The eye would see him approaching the walls when the time came. A dimwit might assume he was a child, but after Mal Vatès the Senate knew just what he looked like, how small he was. They might even have worked out that he wasn’t human at all, that he was a homunculus.
With practiced discipline Shadrak severed the train of thought. Knowledge of what he was hadn’t grown easier with the passage of time. It was a bad dream he wished he could wake up from. How could he go from being the foster son of a Barraiya Dreamer to a creature formed from the very stuff of deception? How could he reconcile himself with being the spawn of the Demiurgos, Lord of the Abyss?
He let his eyes return to the gatehouse, scouring the area for any sign the thief was about to show himself; because judging by the height of the suns, the gates were due to open any minute—if, and only if, there was someone outside requesting permission to enter.
Shadrak’s mind was still preoccupied with what he was going to do, how he was going to apprehend the thief, or enter the city without the wizard eye seeing him, but before he could fret any longer the air in front of the gates shimmered, and a cloaked figure appeared.
He knew it. Knew the shogger was a one-trick pony. A wizard worth his salt would have flown here, or used some other means to enter the city unseen. But this one, this scrawny-looking pickpocket, had played his hand with the invisibility, and now he’d had to drop it in order to persuade the guards to let him in. If he was a mage, he was a piss poor one. No, he was likely just a thief who’d been loaned a spell, or a trinket more likely, to give him the power. Which meant he’d either stolen it, or he was in the employ of a wizard.
Shadrak focused the goggles on the thief: threadbare cloak fluttering in the breeze, crimson rather than the black or brown you’d have expected from a guildsman. The sort of thing you’d expect to see on one of those egg-head sorcerers at the Academy. There was something about the awkward gait, the stooped shoulders… If he could only get a look at the face… But even without it, he was getting the feeling he knew this man from somewhere.
Before the name reached his brain, a bird swooped down from the barbican, straight at the shogger’s back. Big bird, too. A hawk, maybe.

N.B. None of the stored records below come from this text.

/-- Settles O19: the header stays what it was, and the clamped payload begins the longer one. -/
theorem parseOfExtendedData : Obligations.ParseOfExtendedData := by
  intro c d x f hf
  have hpresent : headerSize c ≤ d.length ∧ d.take 2 = marker c := by
    by_contra habsent
    rw [not_and_or, Nat.not_le] at habsent
    rw [parseFrame_eq_none habsent] at hf
    cases hf
  obtain ⟨hlong, hm⟩ := hpresent
  obtain ⟨hmark, hstation, htype, hsequence, hlength⟩ :=
    fields_congr (c := c) (d := d) (e := d ++ x) (List.take_append_of_le_length (by omega))
  have hlong' : headerSize c ≤ (d ++ x).length := by
    rw [List.length_append]
    omega
  rw [parseFrame_eq_some hlong hm] at hf
  cases hf
  refine ⟨_, parseFrame_eq_some hlong' (hmark.trans hm), hstation, htype, by rw [hsequence], hlength, ?_⟩
  rw [hlength, ← List.length_drop, ← List.length_drop, ← List.take_eq_take_min, ← List.take_eq_take_min,
    List.drop_append_of_le_length hlong]
  exact (List.prefix_append _ x).take _

/-! Bare frames are parsed (R93, R97). -/

/-- A bare frame ends as parsing its bytes does. -/
theorem parseData_of_some {d : List Byte} {s : State} {f : Parsed} (h : parseFrame s.config d = some f) :
    parseData d s = .next { s with status := .ok, result := some (.parsed f) } := exec_parse_of_some h

theorem parseData_currentFrame {s : State} (hv : s.config.variant = .current) (d : BitVec 48) {t : Nat} (ht : t < 256)
    (q : BitVec 16) {n : BitVec 16} {p : List Byte} (hp : p.length = n.toNat) :
    parseData (inputBytes (currentFrame s.config.syncWord d t q n p)) s =
      .next { s with status := .ok, result := some (.parsed ⟨some d, BitVec.ofNat 8 t, q, n.toNat, p⟩) } := by
  refine parseData_of_some ?_
  rw [currentFrame_eq_buildHeader hv d ht, inputBytes, ← parseFrame_withStation s.config d,
    parseFrame_buildHeader _ _ _ n.isLt, ← hp, List.take_length,
    if_pos (show (withStation s.config d).variant = .current from hv)]
  rfl

theorem parseData_legacyFrame {s : State} (hv : s.config.variant = .legacy) {t : Nat} (ht : t < 256)
    (q : BitVec 16) {n : BitVec 16} {p : List Byte} (hp : p.length = n.toNat) :
    parseData (inputBytes (legacyFrame s.config.legacyMagic t q n p)) s =
      .next { s with status := .ok, result := some (.parsed ⟨none, BitVec.ofNat 8 t, q, n.toNat, p⟩) } := by
  refine parseData_of_some ?_
  rw [legacyFrame_eq_buildHeader hv ht, inputBytes, parseFrame_buildHeader _ _ _ n.isLt, ← hp, List.take_length,
    if_neg (by rw [hv]; decide)]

The thief started to turn at the flutter of wings, but the bird was already on him. Only, it wasn’t a bird any longer. It was a woman in black leather, legs wrapped around his waist, one arm around his throat, the other applying pressure to the back of his head. The thief flailed weakly with both arms, stumbled in a tight circle, then toppled to the ground.
The woman rolled lithely aside, got down on one knee, and rifled through his pockets.
And Shadrak was running then. Running like the clappers toward the gate. No shapeshifting bitch was taking his ring, and especially not an ex-Dybbuk.
Because he knew her, even more certainly than he knew the man. He’d only seen her the once, as he gunned down her guild boss, Master Plaguewind. But once was enough with a memory like his.
He’d crossed barely half the distance between them, when Ilesa Fana glanced up at the eye in the sky she shouldn’t have been able to see. She nodded once, and then her black hair turned to feathers, along with the rest of her. A raven now, she soared into the air and disappeared over the top of the curtain wall.